PROBLEM REQUIREMENTS.
A line belongs in the answer if it contains "absurd"; copy every such line from the entries below.

INFORMATION PROVIDED.
-- ==== Sys2Proof/Laws/Exec.lean ====
section
/-!
SUPPORT. What a meaning and a decode can do, each said once: every later proof about a step cites these and unfolds no meaning. And the
canonical form of the memories at reset and after a load.
-/

namespace Sys2Proof.Machine

/-- The same state under `PC_WRAP = wrap`. -/
def State.wrapping (s : State) : State := { s with cfg := { s.cfg with pcWrap := .wrap } }

/-- Everything a meaning that answers a next state can do to the fields the whole-machine statements speak of: ROM and the parameters never change,
RAM only by a STORE in bounds, registers only at the destination, `H` only by HALT; and the latch stays, or takes an error with nothing else
written, or takes `PcWrapError` at the final advance, with what the instruction writes under `PC_WRAP = wrap` (R171, R303). -/
theorem exec_cases {i : Instr} {s t : State} (h : exec i s = .next t) :
    t.rom = s.rom ∧ t.cfg = s.cfg ∧ ((∀ a rs, i ≠ .store a rs) → t.ram = s.ram) ∧
    (∀ r : Reg, destination i ≠ some r → t.x[r.val] = s.x[r.val]) ∧ t.h = (s.h || (i == .halt)) ∧
    (∀ a rs, i = .store a rs → t.ram = s.ram ∨ (a.toNat < s.cfg.ramSize ∧ t.ram = s.ram.write a.toNat (s.reg rs))) ∧
    (t.err = s.err ∨
       (∃ k, t = s.enterError k t.pc ∧
         match k with
         | .operandRange => i.wf s.cfg = false
         | .stackOverflow => (∃ rs, i = .push rs) ∧ s.sp.val = 32 ∧ t.pc = s.pc + 1
         | .stackUnderflow => (∃ rs, i = .pop rs) ∧ s.sp.val = 0 ∧ t.pc = s.pc + 1
         | .pcWrap => s.cfg.pcWrap = .fault ∧ t.pc = 0xFFFF
         | _ => False) ∨
       (t.err = some ⟨.pcWrap, s.pc, s.romRead s.pc⟩ ∧ s.cfg.pcWrap = .fault ∧ t.pc = 0xFFFF ∧
         ∃ u, exec i s.wrapping = .next u ∧ u.err = s.err ∧
           t = { u with cfg := s.cfg, pc := 0xFFFF, err := some ⟨.pcWrap, s.pc, s.romRead s.pc⟩ })) := by
  have fits : ∀ k, s.wrapping.pcFits k = true := fun k => State.pcFits_of_wrap _ k rfl
  have fin : ∀ (n : Nat) (v : State), v.err = s.err → v.pc = s.pc → v.rom = s.rom → v.cfg = s.cfg →
      ¬ v.pcFits n = true → exec i s.wrapping = advance n v.wrapping →
      (v.enterError .pcWrap 0xFFFF).err = some ⟨.pcWrap, s.pc, s.romRead s.pc⟩ ∧ s.cfg.pcWrap = .fault ∧
        (v.enterError .pcWrap 0xFFFF).pc = 0xFFFF ∧
        ∃ u, exec i s.wrapping = .next u ∧ u.err = s.err ∧
          v.enterError .pcWrap 0xFFFF =
            { u with cfg := s.cfg, pc := 0xFFFF, err := some ⟨.pcWrap, s.pc, s.romRead s.pc⟩ } := by
    intro n v he hp hr hc hn hx
    rw [advance_of_fits (State.pcFits_of_wrap _ n rfl)] at hx
    have hrom : v.romRead s.pc = s.romRead s.pc := State.romRead_congr s v hr s.pc
    refine ⟨by rw [State.enterError_err, hp, hrom], hc ▸ State.fault_of_not_pcFits hn, rfl, _, hx, he, ?_⟩
    simp only [State.enterError, hp, hrom, State.wrapping, State.setPc, hc]
  have dx : ∀ {rd r : Reg}, destination i = some rd → destination i ≠ some r → r ≠ rd := by
    intro rd r h1 h2 h3; subst h3; exact h2 h1
  have sx : ∀ (rd r : Reg) (v : Byte), r ≠ rd → (s.x.set rd.val v)[r.val] = s.x[r.val] := fun rd r v h => State.setReg_x_other s rd r v h
  cases i
  case nop =>
    rcases advance_cases h with ⟨_, rfl⟩ | ⟨hn, rfl⟩
    · refine ⟨rfl, rfl, fun _ => rfl, fun _ _ => rfl, by simp, nofun, .inl rfl⟩
    · refine ⟨rfl, rfl, fun _ => rfl, fun _ _ => rfl, by simp, nofun, .inr (.inl ⟨.pcWrap, rfl, State.fault_of_not_pcFits hn, rfl⟩)⟩
  case halt =>
    cases h
    refine ⟨rfl, rfl, fun _ => rfl, fun _ _ => rfl, by simp, nofun, .inl rfl⟩
  case jump a =>
    rcases afterOperands_cases h with ⟨_, h⟩ | ⟨hn, rfl⟩
    · rcases jumpTarget_cases h with ⟨_, h⟩ | ⟨hj, hlt, rfl⟩
      · cases h
        refine ⟨rfl, rfl, fun _ => rfl, fun _ _ => rfl, by simp, nofun, .inl rfl⟩
      · refine ⟨rfl, rfl, fun _ => rfl, fun _ _ => rfl, by simp, nofun, .inr (.inl ⟨.operandRange, rfl, by simp [Instr.wf, hj, hlt]⟩)⟩
    · refine ⟨rfl, rfl, fun _ => rfl, fun _ _ => rfl, by simp, nofun, .inr (.inl ⟨.pcWrap, rfl, State.fault_of_not_pcFits hn, rfl⟩)⟩
  case push r =>
    rcases afterOperands_cases h with ⟨_, h⟩ | ⟨hn, rfl⟩
    · cases hp : s.stackPush (s.reg r) with
      | none =>
        simp only [hp, raise_eq, Host.Outcome.next.injEq] at h; subst h
        refine ⟨rfl, rfl, fun _ => rfl, fun _ _ => rfl, by simp, nofun, .inr (.inl ⟨.stackOverflow, rfl, ⟨_, rfl⟩, State.stackPush_eq_none.1 hp, rfl⟩)⟩
      | some u =>
        simp only [hp] at h
        obtain ⟨hlt, rfl⟩ := State.stackPush_cases hp
        have hw : s.wrapping.stackPush (s.wrapping.reg r) = some _ := dif_pos hlt
        rcases advance_cases h with ⟨_, rfl⟩ | ⟨hn, rfl⟩
        · refine ⟨rfl, rfl, fun _ => rfl, fun _ _ => rfl, by simp, nofun, .inl rfl⟩
        · refine ⟨rfl, rfl, fun _ => rfl, fun _ _ => rfl, by simp, nofun, .inr (.inr (fin _ _ rfl rfl rfl rfl hn (by
          simp only [exec, execPush, afterOperands_of_fits (fits 1), hw]; rfl)))⟩
    · refine ⟨rfl, rfl, fun _ => rfl, fun _ _ => rfl, by simp, nofun, .inr (.inl ⟨.pcWrap, rfl, State.fault_of_not_pcFits hn, rfl⟩)⟩
  case pop r =>
    rcases afterOperands_cases h with ⟨_, h⟩ | ⟨hn, rfl⟩
    · cases hp : s.stackPop with
      | none =>
        simp only [hp, raise_eq, Host.Outcome.next.injEq] at h; subst h
        refine ⟨rfl, rfl, fun _ => rfl, fun _ _ => rfl, by simp, nofun, .inr (.inl ⟨.stackUnderflow, rfl, ⟨_, rfl⟩, State.stackPop_eq_none.1 hp, rfl⟩)⟩
      | some u =>
        obtain ⟨v, u⟩ := u
        simp only [hp] at h
        obtain ⟨hlt, rfl, rfl⟩ := State.stackPop_cases hp
        have hw : s.wrapping.stackPop = some _ := dif_pos hlt
        rcases advance_cases h with ⟨_, rfl⟩ | ⟨hn, rfl⟩
        · refine ⟨rfl, rfl, fun _ => rfl, fun _ h => sx _ _ _ (dx rfl h), by simp, nofun, .inl rfl⟩
        · refine ⟨rfl, rfl, fun _ => rfl, fun _ h => sx _ _ _ (dx rfl h), by simp, nofun, .inr (.inr (fin _ _ rfl rfl rfl rfl hn (by
          simp only [exec, execPop, afterOperands_of_fits (fits 1), hw]; rfl)))⟩
    · refine ⟨rfl, rfl, fun _ => rfl, fun _ _ => rfl, by simp, nofun, .inr (.inl ⟨.pcWrap, rfl, State.fault_of_not_pcFits hn, rfl⟩)⟩
  case load rd a =>
    rcases afterOperands_cases h with ⟨_, h⟩ | ⟨hn, rfl⟩
    · rcases inRam_cases h with ⟨hin, h⟩ | ⟨hlt, rfl⟩
      · rcases advance_cases h with ⟨_, rfl⟩ | ⟨hn, rfl⟩
        · refine ⟨rfl, rfl, fun _ => rfl, fun _ h => sx _ _ _ (dx rfl h), by simp, nofun, .inl rfl⟩
        · refine ⟨rfl, rfl, fun _ => rfl, fun _ h => sx _ _ _ (dx rfl h), by simp, nofun, .inr (.inr (fin _ _ rfl rfl rfl rfl hn (by
          simp only [exec, execLoad, afterOperands_of_fits (fits 3)]; rw [inRam_of_lt (s := s.wrapping) hin]; rfl)))⟩
      · refine ⟨rfl, rfl, fun _ => rfl, fun _ _ => rfl, by simp, nofun, .inr (.inl ⟨.operandRange, rfl, by simpa [Instr.wf] using hlt⟩)⟩
    · refine ⟨rfl, rfl, fun _ => rfl, fun _ _ => rfl, by simp, nofun, .inr (.inl ⟨.pcWrap, rfl, State.fault_of_not_pcFits hn, rfl⟩)⟩
  case store a rs =>
    rcases afterOperands_cases h with ⟨_, h⟩ | ⟨hn, rfl⟩
    · rcases inRam_cases h with ⟨hin, h⟩ | ⟨hlt, rfl⟩
      · rcases afterOperands_cases h with ⟨_, h⟩ | ⟨hn, rfl⟩
        · rcases advance_cases h with ⟨_, rfl⟩ | ⟨hn, rfl⟩
          · refine ⟨rfl, rfl, fun h => absurd rfl (h _ _), fun _ _ => rfl, by simp, ?_, .inl rfl⟩
            rintro _ _ ⟨⟩; exact .inr ⟨hin, rfl⟩
          · refine ⟨rfl, rfl, fun h => absurd rfl (h _ _), fun _ _ => rfl, by simp, ?_, .inr (.inr (fin _ _ rfl rfl rfl rfl hn (by
            simp only [exec, execStore, afterOperands_of_fits (fits 2), afterOperands_of_fits (fits 3)]
            rw [inRam_of_lt (s := s.wrapping) hin]; rfl)))⟩
            rintro _ _ ⟨⟩; exact .inr ⟨hin, rfl⟩
        · refine ⟨rfl, rfl, fun _ => rfl, fun _ _ => rfl, by simp, fun _ _ _ => .inl rfl, .inr (.inl ⟨.pcWrap, rfl, State.fault_of_not_pcFits hn, rfl⟩)⟩
      · refine ⟨rfl, rfl, fun _ => rfl, fun _ _ => rfl, by simp, fun _ _ _ => .inl rfl, .inr (.inl ⟨.operandRange, rfl, by simpa [Instr.wf] using hlt⟩)⟩
    · refine ⟨rfl, rfl, fun _ => rfl, fun _ _ => rfl, by simp, fun _ _ _ => .inl rfl, .inr (.inl ⟨.pcWrap, rfl, State.fault_of_not_pcFits hn, rfl⟩)⟩
  all_goals
    rcases afterOperands_cases h with ⟨_, h⟩ | ⟨hn, rfl⟩
    · rcases advance_cases h with ⟨_, rfl⟩ | ⟨hn, rfl⟩
      · refine ⟨rfl, rfl, fun _ => rfl, fun _ h => sx _ _ _ (dx rfl h), by simp, nofun, .inl rfl⟩
      · refine ⟨rfl, rfl, fun _ => rfl, fun _ h => sx _ _ _ (dx rfl h), by simp, nofun, .inr (.inr (fin _ _ rfl rfl rfl rfl hn (by
        simp only [exec, execClear, execInc, execAddReg, execAddImm, execMovReg, execMovImm, execLpm, afterOperands, fits, if_true]; rfl)))⟩
    · refine ⟨rfl, rfl, fun _ => rfl, fun _ _ => rfl, by simp, nofun, .inr (.inl ⟨.pcWrap, rfl, State.fault_of_not_pcFits hn, rfl⟩)⟩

RESULT OF THIS TASK.
          · refine ⟨rfl, rfl, fun h => absurd rfl (h _ _), fun _ _ => rfl, by simp, ?_, .inl rfl⟩
          · refine ⟨rfl, rfl, fun h => absurd rfl (h _ _), fun _ _ => rfl, by simp, ?_, .inr (.inr (fin _ _ rfl rfl rfl rfl hn (by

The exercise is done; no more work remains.